Meditasyon (Sakin Uyanıklık) durumunun deneyimlenmesinin yararı bu noktada devreye girer. Uyku ve rüya durumlarının deneyimlenmesinin yeterli gelmediği birikmiş streslerin atılması Sakin Uyanıklık durumunun deneyimlenmesi ile atılabilir.
Meditasyonla ilgili bilinen en eski kayıtlara M.Ö. yaklaşık 5 ~ 7000 yıl öncesine dayanan “Veda Bilgileri”nde rastlanmaktadır.
Bu bilgilerde, insan zihninin 7 farklı “bilinç durumlarını” doğal bir eğilim olarak deneyimleyebileceği belirtilir.
Bu “bilinç durumları”nın ilk üçü hepimizin deneyimlediği ve bildi?i (1) UYKU, (2) RÜYA ve (3) UYANIKLIK bilinç durumlarıdır.
Zihnimiz bu 3 bilinç durumunu kendiliğinden, doğal olarak deneyimler.
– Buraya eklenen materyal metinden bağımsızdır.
-- ==== Sys2Proof/Safety.lean ====
section
/-!
DEFINITION. What a safe run of a core instruction leaves alone, and the spec's own tables of results, in the terms that the
statements use: the result functions here are written from the tables of spec/06 and not from the model's operations.
-/
namespace Sys2Proof.Safety
open Sys2Proof.Machine

/-- Everything of the module but its cores is as before: memory, fabric, board, tasks, table, host side. -/
def RestSame (s t : State) : Prop := { t with cores := s.cores } = s

/-- Every core but the running one is as before. -/
def OthersSame (s t : State) : Prop := ∀ c, c ≠ s.cur → t.core c = s.core c

/-- Every byte of every memory reads as before: home copies, memory tiles, private data memory of each core. -/
def MemorySame (s t : State) : Prop :=
  (∀ a, t.byte a = s.byte a) ∧ (∀ a, t.mtByte a = s.mtByte a)
    ∧ ∀ c a, Map.get (0 : Byte) a (t.core c).priv = Map.get (0 : Byte) a (s.core c).priv

/-- The instruction wrote `v` into general register `d` (nothing when it is g0) and went on at `pc`: every other register,
predicate, shape register, system register and tag of the core, and everything else of the module, is as before. -/
def WroteReg (s t : State) (d : Reg) (v pc : Word) : Prop :=
  t.rd d = (if d = 0 then 0 else v) ∧ (∀ r, r ≠ d → t.rd r = s.rd r) ∧ t.me.pc = pc
    ∧ { t.me with g := s.me.g, pc := s.me.pc } = s.me ∧ OthersSame s t ∧ RestSame s t ∧ MemorySame s t

/-- The instruction wrote `b` into predicate `p` and went on at `pc`; nothing else changed. -/
def WrotePred (s t : State) (p : PReg) (b : Bool) (pc : Word) : Prop :=
  t.rdP p = b ∧ (∀ q, q ≠ p → t.rdP q = s.rdP q) ∧ t.me.pc = pc
    ∧ { t.me with p := s.me.p, pc := s.me.pc } = s.me ∧ OthersSame s t ∧ RestSame s t ∧ MemorySame s t

/-- The instruction wrote no register and went on at `pc`; nothing else changed. -/
def OnlyPc (s t : State) (pc : Word) : Prop :=
  t.me.pc = pc ∧ { t.me with pc := s.me.pc } = s.me ∧ OthersSame s t ∧ RestSame s t ∧ MemorySame s t

/-- The next word: pc + 4 within the 256 KiB of code memory. -/
def nextWord (s : State) : Word := BitVec.ofNat 64 ((s.me.pc.toNat + 4) % 2 ^ 18)

/-! ### Result tables -/

/-- The two-operand rows of R170. -/
def aluRows : List ((Rrr → Instr) × (Word → Word → Word)) :=
  [(.add, fun x y => x + y), (.sub, fun x y => x - y), (.and, fun x y => x &&& y), (.or, fun x y => x ||| y),
   (.xor, fun x y => x ^^^ y), (.andn, fun x y => x &&& ~~~y),
   (.shl, fun x y => BitVec.ofNat 64 (x.toNat * 2 ^ (y.toNat % 64))),
   (.shr, fun x y => BitVec.ofNat 64 (x.toNat / 2 ^ (y.toNat % 64))),
   (.sar, fun x y => BitVec.ofInt 64 (x.toInt / 2 ^ (y.toNat % 64))),
   (.rotl, fun x y => (x <<< (y.toNat % 64)) ||| (x >>> (64 - y.toNat % 64))),
   (.min, fun x y => BitVec.ofInt 64 (min x.toInt y.toInt)), (.max, fun x y => BitVec.ofInt 64 (max x.toInt y.toInt)),
   (.minu, fun x y => BitVec.ofNat 64 (min x.toNat y.toNat)), (.maxu, fun x y => BitVec.ofNat 64 (max x.toNat y.toNat)),
   (.addw, fun x y => (BitVec.setWidth 32 (x + y)).signExtend 64), (.subw, fun x y => (BitVec.setWidth 32 (x - y)).signExtend 64)]

/-- The rows of R171 with their borderline results. -/
def mulDivRows : List ((Rrr → Instr) × (Word → Word → Word)) :=
  [(.mul, fun x y => BitVec.ofNat 64 (x.toNat * y.toNat)),
   (.mulh, fun x y => BitVec.setWidth 64 ((x.signExtend 128 * y.signExtend 128) >>> 64)),
   (.mulhu, fun x y => BitVec.setWidth 64 ((x.setWidth 128 * y.setWidth 128) >>> 64)),
   (.div, fun x y => if y = 0 then BitVec.allOnes 64 else x.sdiv y),
   (.divu, fun x y => if y = 0 then BitVec.allOnes 64 else x / y),
   (.rem, fun x y => if y = 0 then x else x - y * x.sdiv y),
   (.remu, fun x y => if y = 0 then x else x - y * (x / y))]

/-- The conditions of R173 in the order of its table. -/
def conditions : List (Word → Word → Bool) :=
  [fun x y => decide (x = y), fun x y => decide (x ≠ y), fun x y => decide (x.toInt < y.toInt), fun x y => decide (x.toNat < y.toNat),
   fun x y => decide (x.toInt ≤ y.toInt), fun x y => decide (x.toNat ≤ y.toNat)]

def compareRows : List ((Rrr → Instr) × (Word → Word → Bool)) :=
  [Instr.ceq, .cne, .clt, .cltu, .cle, .cleu].zip conditions
def predicateRows : List ((PCmp → Instr) × (Word → Word → Bool)) :=
  [Instr.peq, .pne, .plt, .pltu, .ple, .pleu].zip conditions

/-- One result of the counts of R170: `n` leading zeros of a 64-bit value. -/
def IsClz (x : Word) (n : Nat) : Prop := n ≤ 64 ∧ (∀ i, 64 - n ≤ i → x.getLsbD i = false) ∧ (n < 64 → x.getLsbD (63 - n) = true)
def IsCtz (x : Word) (n : Nat) : Prop := n ≤ 64 ∧ (∀ i, i < n → x.getLsbD i = false) ∧ (n < 64 → x.getLsbD n = true)
def countOnes (x : Word) : Nat := ((List.range 64).filter fun i => x.getLsbD i).length

/-- The rows of R172, as functions of ga and the 16-bit immediate. -/
def immediateRows : List ((Reg → Reg → BitVec 16 → Instr) × (Word → BitVec 16 → Word)) :=
  [(.addi, fun x i => x + BitVec.ofInt 64 i.toInt), (.andi, fun x i => x &&& BitVec.ofNat 64 i.toNat),
   (.ori, fun x i => x ||| BitVec.ofNat 64 i.toNat), (.xori, fun x i => x ^^^ BitVec.ofNat 64 i.toNat),
   (.slti, fun x i => if x.toInt < i.toInt then 1 else 0),
   (.sltiu, fun x i => if x.toNat < (BitVec.ofInt 64 i.toInt).toNat then 1 else 0)]
def shiftRows : List ((Reg → Reg → Fin 64 → Instr) × (Word → Nat → Word)) :=
  [(.shli, fun x n => BitVec.ofNat 64 (x.toNat * 2 ^ n)), (.shri, fun x n => BitVec.ofNat 64 (x.toNat / 2 ^ n)),
   (.sari, fun x n => BitVec.ofInt 64 (x.toInt / 2 ^ n))]

/-! ### Queue-mapped operands (R130) -/

/-- A token that leaves a sink port without effect at its head: barrier, completion or shape (R180). -/
def Silent (t : Token) : Prop := t.hdr.kind = 2 ∨ t.hdr.kind = 5 ∨ t.hdr.kind = 6

/-- `left` is what stands of `l` once the silent tokens at its head have left. -/
def SilentGone (l left : List Token) : Prop := ∃ gone, l = gone ++ left ∧ (∀ t ∈ gone, Silent t) ∧ ∀ t, left.head? = some t → ¬ Silent t

/-- Source `q` (a queue-mapped register, or none for general register `r`) can be read now and gives `x`: the register is bound to a
sink port and its head, once control tokens are gone, is a data or null token with that value. -/
def SourceGives (s : State) (q : Option Nat) (r : Reg) (x : Word) : Prop :=
  match q with
  | none => x = s.rd r
  | some n => ∃ a, s.qBind s.cur n = some a ∧ (s.elem a).portVo = true ∧ (s.elem a).qHead = .value x

/-- The head of source `q` is poison or an end-of-run, or no value stands there. -/
def SourceBound (s : State) (q : Option Nat) : Prop :=
  match q with
  | none => True
  | some n => ∃ a, s.qBind s.cur n = some a ∧ (s.elem a).portVo = true

/-- Register `q` is unbound (reason 0) or bound to a port of the wrong direction (reason 1): `vo` says that a sink port is wanted (R130). -/
def WrongWay (s : State) (q reason : Nat) (vo : Bool) : Prop :=
  match s.qBind s.cur q with
  | none => reason = 0
  | some a => reason = 1 ∧ (s.elem a).portVo = !vo

/-- Identifier `id` names accumulator j of the CT at (x, y) of the core's region r, whose committed configuration holds it (R182). -/
def AccNamed (s : State) (id : Word) (r : Fin 16) (x y : Nat) (j : Fin 4) : Prop :=
  let g := s.region (dieOf s.cur) r
  s.ownRegion s.cur = some r ∧ g.committed = true ∧ id = BitVec.ofNat 64 (x * 256 + y * 8 + j.val) ∧ x < 32 ∧ y < 32
    ∧ g.owns (x + 5 * g.bx) (y + 4 * g.by') = true ∧ tileKind (x + 5 * g.bx) (y + 4 * g.by') = .ct
    ∧ ((s.elem { die := dieOf s.cur, x := x + 5 * g.bx, y := y + 4 * g.by', e := 14 }).field 16).testBit j.val = true

/-- The destination can take a result: bound to a source port of the region with a credit, whose element is not stopped. -/
def DestTakes (s : State) (q : Option Nat) : Prop :=
  match q with
  | none => True
  | some n => ∃ a, s.qBind s.cur n = some a ∧ (s.elem a).portVo = false ∧ 0 < s.credits a 0 ∧ (s.elem a).frozen = false

/-- The state after each distinct source register is popped once (R130 step 3). -/
def popped (s : State) (qa qb : Option Nat) : State := if qa = qb then s.popQ qa else (s.popQ qa).popQ qb

/-- Every two-source row with q bits, its result as a word. -/
def queueRows : List ((Rrr → Instr) × (Word → Word → Word)) :=
  aluRows ++ mulDivRows ++ compareRows.map fun r => (r.1, fun x y => if r.2 x y then 1 else 0)

/-! ### Memory accesses of the core (R108, R163, R174 to R176) -/

/-- The unsigned number that `n` bytes from `a` on make up, little-endian (R5). -/
def leBytes (f : Nat → Byte) (a : Nat) : Nat → Nat
  | 0 => 0
  | n + 1 => leBytes f a n + (f (a + n)).toNat * 256 ^ n

/-- A byte of the running core's private data memory. -/
def privByte (s : State) (a : Nat) : Byte := Map.get (0 : Byte) a s.me.priv

/-- Byte `i` of a register's value. -/
def valueByte (v : Word) (i : Nat) : Byte := BitVec.ofNat 8 (v.toNat / 256 ^ i)

/-- Sign-extension of the low `8 * n` bits of a number. -/
def signExt (n v : Nat) : Word := if 2 ^ (8 * n - 1) ≤ v then BitVec.ofInt 64 (Int.ofNat v - 2 ^ (8 * n)) else BitVec.ofNat 64 v

/-- The load rows of R174: size in bytes and how the value is extended. -/
def loadRows : List ((Reg → Reg → BitVec 16 → Instr) × Nat × (Nat → Word)) :=
  [(.ldb, 1, signExt 1), (.ldbu, 1, BitVec.ofNat 64), (.ldh, 2, signExt 2), (.ldhu, 2, BitVec.ofNat 64), (.ldw, 4, signExt 4),
   (.ldwu, 4, BitVec.ofNat 64), (.ldd, 8, BitVec.ofNat 64)]
def storeRows : List ((Reg → Reg → BitVec 16 → Instr) × Nat) := [(.stb, 1), (.sth, 2), (.stw, 4), (.std, 8)]
def sizeBytes : Size → Nat
  | .b => 1
  | .h => 2
  | .w => 4
  | .d => 8

/-- The data address is in the private window, at an offset, and aligned (R163, R174). -/
def InWindow (addr : Word) (n off : Nat) : Prop := addr.toNat = 0x00FF_FFFF_FFFF_0000 + off ∧ off < 65536 ∧ addr.toNat % n = 0

/-- The data address is a virtual address outside the window, aligned, and translates to `pa` under ASID for this access. -/
def OnBoard (s : State) (addr : Word) (n : Nat) (write : Bool) (pa : Nat) : Prop :=
  addr.toNat < 0x00FF_FFFF_FFFF_0000 ∧ addr.toNat % n = 0
    ∧ s.translateBy (.core s.cur) (s.me.asid.truncate 13) addr.toNat write (!s.sv) = .ok pa

/-- A data address as the die's own units translate it for the running core (R314, R353). -/
def ReadByDie (s : State) (addr : Word) (pa : Nat) : Prop :=
  s.translate (dieOf s.cur) (s.me.asid.truncate 13) addr.toNat false (!s.sv) = .ok pa

/-- What a read of `n` bytes at `pa` by a party of die `d` gives, and the state that it leaves (R104): the home copy where the granule is
read at its home; else the die's RDC copy, or the home copy with the line filled into the RDC. -/
def ReadsAs (s : State) (d : Fin 4) (pa n v : Nat) (u : State) : Prop :=
  if s.isLocal d (pa / 8) then v = leBytes s.byte pa n ∧ u = s
  else match s.rdcOf d (pa / 8) with
    | some w => v = w.toNat / 256 ^ (pa % 8) % 256 ^ n ∧ u = s
    | none => v = leBytes s.byte pa n ∧ u = s.fillLine d (pa / 8)

/-- A granule write covers exactly the `n` bytes from `pa` on with the low bytes of `v`. -/
def WritesBytes (w : GWrite) (pa n : Nat) (v : Word) : Prop :=
  w.granule = pa / 8 ∧ (∀ i, i < 8 → w.mask.getLsbD i = decide (pa % 8 ≤ i ∧ i < pa % 8 + n))
    ∧ ∀ i, i < n → valueByte w.value (pa % 8 + i) = valueByte v i
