/-- R21, R269 to R272, R82. Ranking. rank.k gathers its vector and asks a ladder once it is whole; the ladder answers with the ranks of
the largest values and the count of NaNs; the reply leaves as rank tokens and a count token. rank.apply adds the attended rows of W to
its destination row; rkval rebuilds a vector from its ranks; cbdec decodes each index into eight weights. The grain of a request at
its consumers is the model's reading (log 33). -/
def Obligations.RankingAndCodebookComplete : Prop :=
  (∀ (s : State) (w : Word) (t : Token), s.live s.focus 0x2C1 = true → s.fe.shape = some w → w.toNat / 2 ^ 51 % 8 = 4 → s.fe.asked = false →
    s.fe.reply = none → s.fe.outq = [] → s.fe.head? 0 = some t → t.hdr.isControl = false → s.fe.calm 0 = true → s.outsReady s.focus = true →
    let len := shapePart w 0
    let e' : Elem := { s.fe.drop 0 1 with run := s.fe.run ++ [t] }
    (s.fe.run.length + 1 < (len + 7) / 8 → exec .rankK s = .next (s.setElem s.focus e')) ∧
    (s.fe.run.length + 1 = (len + 7) / 8 → s.fe.code = 0 → (∀ u ∈ s.fe.run ++ [t], u.hdr.kind ≠ 4) →
      ∃ u r, exec .rankK s = .next u ∧ u.elem s.focus = { e' with asked := true } ∧ r.who = s.focus ∧ r.tokens = s.fe.run ++ [t] ∧
        r.len = len ∧ r.cut = Nat.min (s.fe.const 1) len ∧
        ∀ l : Fin 4, getF (u.die s.focus.die).ladders l =
          getF (s.die s.focus.die).ladders l ++ if l.val = s.fe.const 0 % 4 then [r] else [])) ∧
  (∀ (d l : Fin 4) (s : State) (r : LadderReq) (rest : List LadderReq), getF (s.die d).ladders l = r :: rest → Clocked s d →
    let v (i : Nat) : Option Word := (r.tokens[i / 8]?).bind fun t => if t.hdr.kind = 1 then none else posAt 0 t (i % 8)
    ∃ u ks, exec (.ladderServe d l) s = .next u ∧ getF (u.die d).ladders l = rest ∧ IsRanking r.len r.cut v ks ∧
      (u.elem r.who).reply = some (ks, ((List.range r.len).filter fun i => ((v i).map isNaN).getD false).length)) ∧
  (∀ (s : State) (r : List Nat × Nat) (t : Token) (l : List Token) (w : Word), s.live s.focus 0x2C1 = true → s.fe.reply = some r →
    s.fe.run = t :: l → s.fe.shape = some w → w.toNat / 2 ^ 51 % 8 = 4 →
    let n := (Nat.min (s.fe.const 1) (shapePart w 0) + 15) / 16
    ∃ (toks : List Token) (count : Token), exec .rankKReply s = .next (s.answerRun s.focus { s.fe with run := [], asked := false, reply := none }
        (toks.map (fun x => (0, x)) ++ [(1, count)])) ∧ toks.length = n ∧
      (∀ k x, toks[k]? = some x → HoldsPositions x t.hdr 1 fun j => (r.1[16 * k + j]?).map (BitVec.ofNat 64)) ∧
      HoldsPositions count t.hdr 1 fun j => if j = 0 then some (BitVec.ofNat 64 r.1.length) else
        if j = 1 then some (BitVec.ofNat 64 r.2) else none) ∧
  (∀ (s : State) (count : Token), RequestWhole s 0x2C2 count → NoTraps s.fe →
    let e := s.fe
    let c := e.applyCfg
    let dst : Fin 8 := ⟨4 + c.j % 4, by omega⟩
    let d := s.slotAt s.focus dst
    let idx := runIndices e.run
    (s.slotAt s.focus c.w).tag = .full → (s.slotAt s.focus c.att).tag = .full → d.taken = 0 →
    d.tag = .empty ∨ (d.tag = .opened ∧ ((e.field 10).testBit 3 = true ∨ d.kept = true)) → c.w ≠ dst → c.att ≠ dst → c.w ≠ c.att →
    (∀ x ∈ idx, (x.2.2 + 1) * c.n ≤ s.slotSize s.focus c.w) →
    ∃ u, exec .rankApply s = .next u ∧ (u.elem s.focus).run = [] ∧ getF (u.elem s.focus).inq 1 = (getF e.inq 1).drop 1 ∧
      Consumed s u s.focus c.w ∧ Consumed s u s.focus c.att ∧
      (u.slotAt s.focus dst).tag = (if (e.field 10).testBit 4 then .full else .opened) ∧
      ∀ k, k < c.n → Map.get 0 (64 * c.row + k) (u.slotAt s.focus dst).data =
        idx.foldl (fun y x => roundW64 (addVal (mulVal (valOf (Map.get 0 x.1 (s.slotAt s.focus c.att).data))
          (valOf (Map.get 0 (x.2.2 * c.n + k) (s.slotAt s.focus c.w).data))) (valOf y) e.rm) e.rm)
          (if d.tag = .empty then 0 else Map.get 0 (64 * c.row + k) d.data)) ∧
  (∀ (s : State) (count : Token) (w : Word), RequestWhole s 0x2C3 count → NoTraps s.fe → s.outsReady s.focus = true → s.fe.outq = [] → s.fe.shape = some w →
    w.toNat / 2 ^ 51 % 8 = 4 →
    let e := s.fe
    let k : Fin 8 := ⟨e.const 0 % 8, by omega⟩
    let len := shapePart w 0
    let idx := runIndices e.run
    (s.slotAt s.focus k).tag = .full → (∀ x ∈ idx, x.2.2 < len ∧ x.1 < s.slotSize s.focus k) →
    ∃ (toks : List Token) (u : State) (e' : Elem), exec .rkval s = .next (u.answerRun s.focus e' (toks.map fun x => (0, x))) ∧ e'.run = [] ∧ Consumed s u s.focus k ∧
      toks.length = (len + 7) / 8 ∧
      ∀ n x, toks[n]? = some x → HoldsPositions x { (e.run.headD count).hdr with kind := 0 } 0 fun p =>
        if 8 * n + p < len then some (match idx.reverse.find? fun i => i.2.2 == 8 * n + p with
          | some i => Map.get 0 i.1 (s.slotAt s.focus k).data
          | none => BitVec.ofNat 64 (e.const 1)) else none) ∧
  (∀ (s : State) (t : Token), s.live s.focus 0x300 = true → s.fe.outq = [] → s.fe.req 0 = true → s.fe.headsReady = true →
    s.outsReady s.focus = true → s.fe.poisonHead = none → PredicateHolds s.fe 1 → NoTraps s.fe → s.fe.head? 0 = some t → t.hdr.kind ≠ 1 →
    ∃ toks : List Token, exec .cbdec s = .next (s.answerRun s.focus s.fe.consume (toks.map fun x => (0, x))) ∧ toks.length = 16 ∧
      ∀ j x, toks[j]? = some x → HoldsPositions x (firingHeader s 1) 0 fun p => (posAt 1 t j).map fun l =>
        cb2Weight (l.toNat % 256) (l.toNat / 2 ^ 16 % 1024) (s.tableEntry s.focus (l.toNat % 2 ^ 16 / 256)) p)
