-- ==== Sys2Proof/Tests/Slice0.lean ====
section
/-!
SUPPORT. Tests: ill-formed terms that the checks refuse, words written from the encodings of spec/05, single steps with results from
the rules' own tables, and for each statement a witness that meets its hypotheses.
-/
namespace Sys2Proof.Tests
open Sys2Proof Sys2Proof.Machine Sys2Proof.Safety
set_option Elab.async false

/-! ### A small machine -/

/-- An address space of ASID 0: the first GiB maps to itself, the second to the memory of die 1, both writable and open to task mode; the
third is a read-only supervisor page; nothing else is mapped. -/
def pages : List Host.Cell :=
  [(0, 1), (1, 0x10), (0x1000, 3), (0x1001, 0x20), (0x2000, 3), (0x2001, 0x30), (0x3000, 0x0D), (0x3007, 0x0A),
   (0x3008, 0x0D), (0x300C, 0x20), (0x300F, 0x0A), (0x3010, 0x01), (0x3017, 0x0A)]

/-- A region of all blocks, owned by core 0, with its image committed. -/
def whole : Region := { present := true, w := 4, h := 5, owner := some 0, committed := true }

/-- Core 0 runs in supervisor mode; region 0 of die 0 is `whole`; the ports and elements given stand on die 0. -/
def bed (es : List (ElemAt × Elem)) : State :=
  es.foldl (fun s x => s.setElem x.1 x.2)
    { State.reset with
      mem := pages
      dies := setF State.reset.dies 0 { regions := setF (Vector.replicate 16 {}) 0 whole }
      cores := setF State.reset.cores 0 { run := .running } }

def at' (x y e : Nat) : ElemAt := { die := 0, x, y, e }
/-- Elements 5 and 6 of tile (1, 1) take tokens. -/
def receivers : List (ElemAt × Elem) := [(at' 1 1 5, { fields := [(0, 0x28A)] }), (at' 1 1 6, { fields := [(0, 0x28A)] })]
def word (k : Nat) (v : Nat) : Token := { hdr := { kind := BitVec.ofNat 3 k, lanes := 3 }, pay := BitVec.ofNat 512 v }

/-- A sink port bound to q1 with a queue, and a source port bound to q2 whose edge leads to element 4 of its tile. -/
def ports (q : List Token) : State :=
  bed [(at' 0 1 0, { fields := [(16, 0x9C0)], inq := #v[q, [], [], []] }), (at' 0 1 1, { fields := [(7, 0x140), (16, 0xA80)] }), (at' 0 1 4, { fields := [(0, 0x201)] })]

/-- The running core with general registers set. -/
def withRegs (s : State) (l : List (Reg × Word)) : State := l.foldl (fun s x => s.wr x.1 x.2) s

/-- The running core edited. -/
def withCore (s : State) (f : CoreState → CoreState) : State := s.setMe (f s.me)

theorem eq_ok {ε α : Type} {x : Except ε α} {a : α} (h : x.toOption = some a) : x = .ok a := by
  cases x with
  | error e => cases h
  | ok b => cases h; rfl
Bu deneyimin sonucu olarak da zihin ve beden fizyolojisi değişir. Uyku ve rüya süreçlerinde kendi kendini iyileştirme süreçleri hızlanır, zihin ve beden dinlenir. Yapılan araştırmalar bu durumu doğrulamaktadır. UYANIKLIK bilinç durumunun deneyimlenmesi ise zihin ve bedenin sürekli farklı bir aktivite içinde bulunduğu bir durumdur.
Eylemlerimizde ve bu eylemlerin sonucunda beklentilerimizde kişiden kişiye farklı düzeylerde olsa da kaygı, korku, endişe, keder, üzüntü, sevinç, mutluluk, mutsuzluk … vb. gibi duyguların etkisinde sürüp giden bir aktivite durumudur.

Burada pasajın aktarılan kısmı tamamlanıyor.